[Collected data entries]
[Start of Attachment]

-- ==== Sys2Proof/Machine/Admission.lean ====
section
/-! DEFINITION. The Wharf's own steps: launch windows, wait counters, the admission loop, charges, the end of a group, and WQRY
answers (R204 to R208, R213, R232, R255, R306). -/

namespace Sys2Proof.Machine

/-! The Wharf's accesses (R204, R206, R207) -/

/-- The place of 8 aligned bytes at an address that the Wharf reaches for a tenant, by a walk of its own at a privilege. -/
def wharfPlace (t : Nat) (sup : Bool) (k : Access) (va : Word) (s : State) : Res Nat :=
  let x := s.tenant t
  let cx : Ctx := ⟨0, x.ptbase, x.asid, sup⟩
  if wbits va 48 16 ≠ 0 then .exc (pageExc 0x05 k va.toNat 0 0 0) 0 s
  else
    (walk cx k va.toNat 0 (wbits cx.ptbase 12 40) (wbits cx.ptbase 0 2) s [0, 1, 2, 3]).bind fun e s =>
      let p := paPlace (wbits e.pte 9 2) (physical e va.toNat)
      (reachable 0 p s).bind fun _ s => .ok p s

/-- The word at an address that the Wharf reads for a tenant. -/
def wharfRead (t : Nat) (sup : Bool) (va : Word) (s : State) : Res Nat :=
  (wharfPlace t sup .read va s).bind fun p s => loadPlace 0 p 8 s

/-- A report in the bank 14 of the die of a core (R206, R207). -/
def wharfReport (c source t : Nat) (addr : Word) (s : State) : State :=
  logBank c 14 0 source 0 (some addr) (miscRecord t 0 7 0) s

/-! Launch windows (R204, R255, R306) -/

/-- Reads of a loop table: the words, or reason 4. -/
def windowTable (t : Nat) (sup : Bool) (addr : Word) (n : Nat) (s : State) : Res (Option (List Nat)) :=
  (indices n).foldl (fun (r : Res (Option (List Nat))) i =>
    r.bind fun l s =>
      match l with
      | none => .ok none s
      | some l =>
        match wharfRead t sup (addr + word (8 * i)) s with
        | .ok w s => .ok (some (l ++ [w])) s
        | .stop f => .stop f
        | .exc _ _ s => .ok none s
        | .contained _ s => .ok none s
        | .wait _ s => .ok none s) (.ok (some []) s)

/-- A record stored in a window is checked as LAUNCH does: the record, or the reason of its rejection. -/
def windowRecord (tenant : Option Nat) (w : Nat) (s : State) : Res (LaunchRec ⊕ Nat) :=
  let (r, bad) := parseRecord w
  let t := tenant.getD r.tenant.toNat
  let sup := tenant.isNone
  if bad.isSome then .ok (.inr 32) s
  else
    (windowTable t sup (tableAddr w) 1 s).bind fun hd s =>
      match hd with
      | none => .ok (.inr 4) s
      | some hd =>
        (windowTable t sup (tableAddr w + 8) (levelsIn (hd.headD 0)) s).bind fun ws s =>
          match ws with
          | none => .ok (.inr 4) s
          | some ws =>
            let (levels, bad) := parseTable (hd ++ ws)
            let r := { r with levels := levels, tenant := BitVec.ofNat 6 t, sup := sup }
            .ok (if bad.isSome then .inr 33 else if !r.fits then .inr 35
              else if 1024 ≤ (s.tenant t).queued then .inr 2 else .inl r) s

/-- A store to a launch window: an enqueue, or the reason of its rejection. Any store that is not one aligned 64-byte store to the
enqueue area has reason 1, one to the status word or the reserved bytes too (R204, R306; log entry 26). -/
def windowStore (tenant : Option Nat) (off : Nat) (bytes : List Byte) (s : State) : Res (LaunchRec ⊕ Nat) :=
  if wbits s.host.ready 52 4 ≠ 15 then .ok (.inr 3) s
  else if bytes.length ≠ 64 ∨ off % 64 ≠ 0 ∨ 0x800 ≤ off then .ok (.inr 1) s
  else windowRecord tenant (numberOf bytes) s

def bumpRej (n : BitVec 16) : BitVec 16 := BitVec.ofNat 16 (Nat.min (n.toNat + 1) 0xFFFF)

/-- LAUNCH_WINDOW_STORE (R204). -/
def execLaunchWindowStore (s : State) : Out :=
  let i := s.input
  match windowStore (some i.tenant.toNat) i.off.toNat i.bytes s with
  | .ok (.inl r) s => .next (acceptRecord r s)
  | .ok (.inr n) s => .next (s.modTenant i.tenant.toNat fun t =>
      { t with rej := bumpRej t.rej, reason := BitVec.ofNat 8 n })
  | .stop f => .fault f
  | .wait _ s | .exc _ _ s | .contained _ s => .next s

/-- HYPERVISOR_LAUNCH_STORE (R255). -/
def execHypervisorLaunchStore (s : State) : Out :=
  let i := s.input
  match windowStore none i.off.toNat i.bytes s with
  | .ok (.inl r) s => .next ((acceptRecord r s).modWharf fun w => { w with hyperAcc := w.hyperAcc + 1 })
  | .ok (.inr n) s => .next (s.modWharf fun w =>
      { w with hyperRej := bumpRej w.hyperRej, hyperReason := BitVec.ofNat 8 n })
  | .stop f => .fault f
  | .wait _ s | .exc _ _ s | .contained _ s => .next s

/-! Wait counters (R206) -/

/-- The head of a tenant's queue of a priority. -/
def queueHead (t p : Nat) (s : State) : Option (Nat × Launch) :=
  match lookupD (s.tenant t).queues p [] with
  | [] => none
  | id :: _ => (lookup s.wharf.launches id).map fun l => (id, l)

/-- Whether a record's wait is met. -/
def Launch.eligible (l : Launch) : Bool := l.met || l.record.waitAddr == 0

/-- WAIT_COUNTER_READ (R206). -/
def execWaitCounterRead (s : State) : Out :=
  let t := s.input.tenant.toNat
  match queueHead t s.input.prio.toNat s with
  | none => .next s
  | some (id, l) =>
    if l.eligible then .next s
    else
      match wharfRead t l.record.sup l.record.waitAddr s with
      | .ok w s =>
        .next (if l.record.waitVal.toNat ≤ w then
            s.modWharf fun x => { x with launches := insert x.launches id { l with met := true } }
          else s)
      | .stop f => .fault f
      | .wait _ s | .exc _ _ s | .contained _ s => .next (wharfReport 0 0xA1 t l.record.waitAddr s)

/-! Admission (R208) -/

/-- The head of a tenant's highest-priority queue that is not empty. -/
def tenantHead (t : Nat) (s : State) : Option (Nat × Launch) :=
  match [3, 2, 1, 0].find? fun p => !(lookupD (s.tenant t).queues p []).isEmpty with
  | none => none
  | some p => queueHead t p s

/-- Tenants with a weight and an eligible head. -/
def hopefuls (s : State) : List Nat :=
  ((s.wharf.tenants.filter fun e => e.2.wgt != 0).map (·.1)).filter fun t =>
    match tenantHead t s with
    | none => false
    | some (_, l) => l.eligible

/-- Tenants whose head is admissible. -/
def admissible (s : State) : List Nat :=
  (hopefuls s).filter fun t =>
    match tenantHead t s with
    | none => false
    | some (id, l) => (admitNext id l s).isSome

def Tenant.owes (t : Tenant) : Int := t.deficit.toInt

/-- A new round: DEF[t] := min(DEF[t] + WGT[t] << 20, WGT[t] << 21). -/
def newRound (s : State) : State :=
  let more : Tenant → Tenant := fun t =>
    if t.wgt != 0 && decide (0 < t.queued) then
      { t with deficit := BitVec.ofInt 64 (min (t.owes + t.wgt.toNat * 2 ^ 20) (t.wgt.toNat * 2 ^ 21)) }
    else t
  s.modWharf fun w => { w with tenants := mapValues (fun _ t => more t) w.tenants }

/-- DEF[t] is reduced. -/
def charge (t n : Nat) (s : State) : State :=
  s.modTenant t fun x => { x with deficit := x.deficit - BitVec.ofNat 64 n }

/-- The first of some tenants that has a positive deficit, scanning upwards from a pointer and wrapping. -/
def pickTenant (ptr : Nat) (l : List Nat) (s : State) : Option Nat :=
  (indices 64).findSome? fun i =>
    let t := (ptr + i) % 64
    if l.contains t && decide (0 < (s.tenant t).owes) then some t else none

/-- The head of a tenant leaves its queue when all its units are admitted. -/
def advanceHead (t id units : Nat) (l : Launch) (s : State) : State :=
  let l := { l with nextGroup := l.nextGroup + units }
  let s := s.modWharf fun w => { w with launches := insert w.launches id l }
  if l.record.units ≤ l.nextGroup then
    let p := l.record.prio.toNat
    s.modTenant t fun x => { x with queues := insert x.queues p ((lookupD x.queues p []).filter fun i => i != id) }
  else s

/-- The next unit of tenant `t` is admitted, with its fee. -/
def admitTenant (t : Nat) (s : State) : State :=
  match tenantHead t s with
  | none => s
  | some (id, l) =>
    match admitNext id l s with
    | none => s
    | some (s, n) =>
      let l := (lookup s.wharf.launches id).getD l
      let units := if l.record.gang then l.record.units else 1
      (charge t (2 ^ 14 * n) (advanceHead t id units l s)).modWharf fun w => { w with ptr := t + 1 }

/-! Victims (R216) -/

/-- The groups that are pre-empted with a group: its W gang, or all of a GANG launch. -/
def together (g : Nat) (s : State) : List Nat :=
  match s.group? g with
  | none => []
  | some x =>
    let all := match lookup s.wharf.launches x.launch with
      | some l => l.record.gang
      | none => false
    let peers := (s.groupsOf x.launch).filter fun e =>
      all || e.1 == g || (x.gang.isSome && (e.2.gang.map (·.1)) == (x.gang.map (·.1)))
    (peers.filter fun e => !e.2.aborted && !e.2.gone).map (·.1)

/-- Groups are named for pre-emption. -/
def markVictims (l : List Nat) (s : State) : State :=
  l.foldl (fun s g => s.modGroup g fun x => { x with victim := true }) s

/-- The state with some groups out of the way, in which the Wharf asks whether a record could be placed. -/
def without (l : List Nat) (s : State) : State :=
  let lanes : Nat → Nat := fun c => ((l.filterMap s.group?).filter fun g => g.core.toNat == c).foldl (fun n g =>
    n + (g.harts.map fun h =>
      let x := s.hartAt c h.toNat
      x.vec.grant + (x.id.parked.map (·.2)).sum).sum) 0
  { s with wharf := { s.wharf with groups := s.wharf.groups.filter fun g => !l.contains g.1 }
           cores := mapValues (fun c k => { k with pool := k.pool + lanes c }) s.cores }

/-- The group that gives way to the head of a tenant, when that is eligible and cannot be placed: of the tenant's groups of
lower priority that would make room, one of the lowest, and of those the most recently admitted. -/
def victimFor (t : Nat) (s : State) : Option Nat :=
  match tenantHead t s with
  | none => none
  | some (id, l) =>
    let prioOf : Group → Nat := fun g => match lookup s.wharf.launches g.launch with
      | some l => l.record.prio.toNat
      | none => 4
    let mine := s.wharf.groups.filter fun g =>
      !g.2.aborted && !g.2.gone && !g.2.victim && decide (prioOf g.2 < l.record.prio.toNat) &&
        (match lookup s.wharf.launches g.2.launch with
         | some q => q.record.tenant.toNat == t
         | none => false) &&
        (admitNext id l (without (together g.1 s) s)).isSome
    (mine.foldl (fun (best : Option (Nat × Group)) g =>
      match best with
      | none => some g
      | some b =>
        if prioOf g.2 < prioOf b.2 || (prioOf g.2 == prioOf b.2 && decide (b.1 ≤ g.1)) then some g
        else some b) none).map (·.1)

/-- Whether a group of a tenant is already giving way. -/
def yielding (s : State) (t : Nat) : Bool :=
  s.wharf.groups.any fun g => g.2.victim && match lookup s.wharf.launches g.2.launch with
    | some q => q.record.tenant.toNat == t
    | none => false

[End of Attachment]

Reading through the records above, report each line in which the string "wharfRead" is found.

[FINAL ANSWER]
def wharfRead (t : Nat) (sup : Bool) (va : Word) (s : State) : Res Nat :=
        match wharfRead t sup (addr + word (8 * i)) s with
      match wharfRead t l.record.sup l.record.waitAddr s with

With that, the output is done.